* Work order
Search the records for the word "match" and pick out every line that has it.

* Stored data entries

╭──

-- ==== Sys2Proof/Machine/External.lean ====
section
/-!
DEFINITION. The commands of the external memory ports, the tithes, the bridges, the ring, the NW port and the gates
(spec/07_external_bridges.md; spec/13_registers.md R399; spec/05_stream_engine.md R158).
-/

namespace Sys2Proof.Machine

/-! ## External memory (R234 to R241) -/

/-- The first stack request that has come to a port: its converter keeps their order (spec/04_fabric_arbitration.md R109). -/
def State.extHead (s : State) (die port : Nat) : Option Packet :=
  argMin (·.came) (s.net.filter (fun k => k.target == .ext die port && k.loc == Loc.arrived && k.resp.isNone))

/-- A stack request that has arrived at its port, and whose turn it is. -/
def State.extArrive (s : State) (die port pkt : Nat) : State :=
  match s.extHead die port with
  | none => s
  | some k => if k.id = pkt then s.extRequestOp die port k else s

/-- EXT_REQUEST (R235, R237, R238, R240; spec/13_registers.md R399). -/
def execExtRequest (die port pkt : Nat) (s : State) : Result := s.atDie die (s.extArrive die port pkt)

/-- The controller completes a transfer for a request that it performs: with the CRC-32C that came with it, or none where it reports a failure. -/
def State.extAnswer (s : State) (die port pkt : Nat) (crc : Option (BitVec 32)) (uncorr : Bool) (data : List RowData) : State :=
  match s.pkt pkt, ((s.slice die).extPort port).work.find? (fun w => w.pkt == pkt) with
  | some k, some w => if k.atExt die port then s.extResponseOp die port k w crc uncorr data else s
  | _, _ => s

/-- EXT_RESPONSE (R234, R236 to R238; spec/10_integrity.md R347 to R349). -/
def execExtResponse (die port pkt : Nat) (crc : Option (BitVec 32)) (uncorr : Bool) (data : List RowData) (s : State) : Result :=
  s.atDie die (s.extAnswer die port pkt crc uncorr data)

/-- TITHE_TOKEN_ADD (R239). -/
def execTitheTokenAdd (die port hh paces : Nat) (s : State) : Result :=
  s.named (port < 3 && hh < 16) (s.atDie die (s.tokenOp die port hh paces))

/-- TITHE_WRITE (R239, R241). -/
def execTitheWrite (w : Src) (die hh : Nat) (value : Word) (s : State) : Result :=
  s.named (hh < 16) (s.sliceReg w die (0x0080 + 4 * hh) value (RegRes.now (s.titheOp w die hh value)))

/-- EXT_CONTROLLER_READY_CHANGE (spec/13_registers.md R399). -/
def execExtControllerReadyChange (die port : Nat) (ready : Bool) (s : State) : Result :=
  s.named (port < 3) (s.atDie die (s.extReadyOp die port ready))

/-! ## Bridges and the ring (R242 to R252) -/

/-- STRIPE_SEND (R244, R245, R250). -/
def execStripeSend (die port : Nat) (s : State) : Result := s.named (port < 8) (s.atDie die (s.stripeSendOp die port))

/-- STRIPE_RECEIVED (R244, R246, R247). -/
def execStripeReceived (die port : Nat) (noise : List Byte) (s : State) : Result :=
  s.named (port < 8) (s.atDie die (s.stripeReceivedOp die port noise))

/-- STRIPE_NAK (R246, R247). -/
def execStripeNak (die port ack : Nat) (s : State) : Result := s.named (port < 8) (s.atDie die (s.stripeNakOp die port ack))

/-- STRIPE_ACK (R246). -/
def execStripeAck (die port ack : Nat) (s : State) : Result := s.named (port < 8) (s.atDie die (s.stripeAckOp die port ack))

/-- The stripe of failed entries has failed too: the link goes down. -/
def State.linkFails (s : State) (die port : Nat) : State :=
  if bit (s.slice die).linkUp port && s.failNaked die port then s.linkDownOp die port else s

/-- LINK_DOWN (R243, R248). -/
def execLinkDown (die port : Nat) (s : State) : Result := s.named (port < 8) (s.atDie die (s.linkFails die port))

/-- A slice that gets a link-down notice ends its outstanding ring requests. -/
def State.linkTold (s : State) (die : Nat) : State :=
  if (s.slice die).linkNotice then (s.modSlice die (fun S => { S with linkNotice := false })).endRing die else s

/-- LINK_DOWN_NOTICE (R248). -/
def execLinkDownNotice (die : Nat) (s : State) : Result := s.atDie die (s.linkTold die)

/-- A packet in the slice matrix that travels to another die. -/
def State.ringRoute (s : State) (die pkt : Nat) : State :=
  match s.pkt pkt with
  | none => s
  | some p => if p.loc == .matrix die && p.destDie != die && !s.heldBack p && !s.outOfTurn p then s.ringRouteOp die p else s

/-- RING_ROUTE (R251, R407; spec/01_architecture.md R26, R29; spec/03_timing_promise.md R96; spec/04_fabric_arbitration.md R120). -/
def execRingRoute (die pkt : Nat) (s : State) : Result := s.atDie die (s.ringRoute die pkt)

/-- ROUTE_WRITE (R252). -/
def execRouteWrite (w : Src) (die t : Nat) (value : Word) (s : State) : Result :=
  s.named (t < 8) (s.sliceReg w die (0x01A0 + 4 * t) value (RegRes.now (s.routeOp w die t value)))

/-! ## The NW port and the gates (R253 to R261) -/

/-- The requests that the NW port performs as accesses. -/
def PKind.atBanks : PKind → Bool
  | .read | .write | .readback | .slotReadback _ _ _ | .rtally _ | .mcast _ | .lookup _ | .index _ | .fetch | .doorstep _ | .record | .capture
  | .sliceLookup _ => true
  | _ => false

/-- A remote request that has arrived, in its requester's order of issue. -/
def State.nwArrive (s : State) (tile pkt : Nat) : State :=
  match s.pkt pkt with
  | none => s
  | some p =>
    if p.target == .tile tile && p.loc == Loc.arrived && p.resp.isNone && p.kind.atBanks && s.nwFirst p then s.nwRequestOp tile p else s

/-- NW_REQUEST (R253 to R256, R260; spec/02_banks_deeds.md R43; spec/04_fabric_arbitration.md R130, R152; spec/05_stream_engine.md R158). -/
def execNwRequest (tile pkt : Nat) (s : State) : Result := s.atTile tile (s.nwArrive tile pkt)

/-- GATE_OPEN: a write to the third word of TL_GATE with OPEN 1 (R257, R261). -/
def execGateOpen (w : Src) (tile gate : Nat) (value : Word) (s : State) : Result :=
  s.named (gate < 8) (s.tileReg w tile (0x108 + 0x10 * gate) (withField value 8 1 1)
    (RegRes.now (s.gateOp w tile gate 2 (withField value 8 1 1))))

/-- GATE_CLOSE: a write to the third word of TL_GATE with OPEN 0 (R258, R261). -/
def execGateClose (w : Src) (tile gate : Nat) (value : Word) (s : State) : Result :=
  s.named (gate < 8) (s.tileReg w tile (0x108 + 0x10 * gate) (withField value 8 1 0)
    (RegRes.now (s.gateOp w tile gate 2 (withField value 8 1 0))))

/-- GATE_CLOSED_DONE (R258, R261). -/
def execGateClosedDone (tile gate : Nat) (s : State) : Result := s.named (gate < 8) (s.atTile tile (s.gateDrained tile gate))

/-- GATE_FORCED_CLOSE (R259, R261). -/
def execGateForcedClose (tile gate : Nat) (s : State) : Result := s.named (gate < 8) (s.atTile tile (s.gateForced tile gate))

end Sys2Proof.Machine
end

╰──

* Solution
  match s.extHead die port with
  match s.pkt pkt, ((s.slice die).extPort port).work.find? (fun w => w.pkt == pkt) with
  match s.pkt pkt with
  match s.pkt pkt with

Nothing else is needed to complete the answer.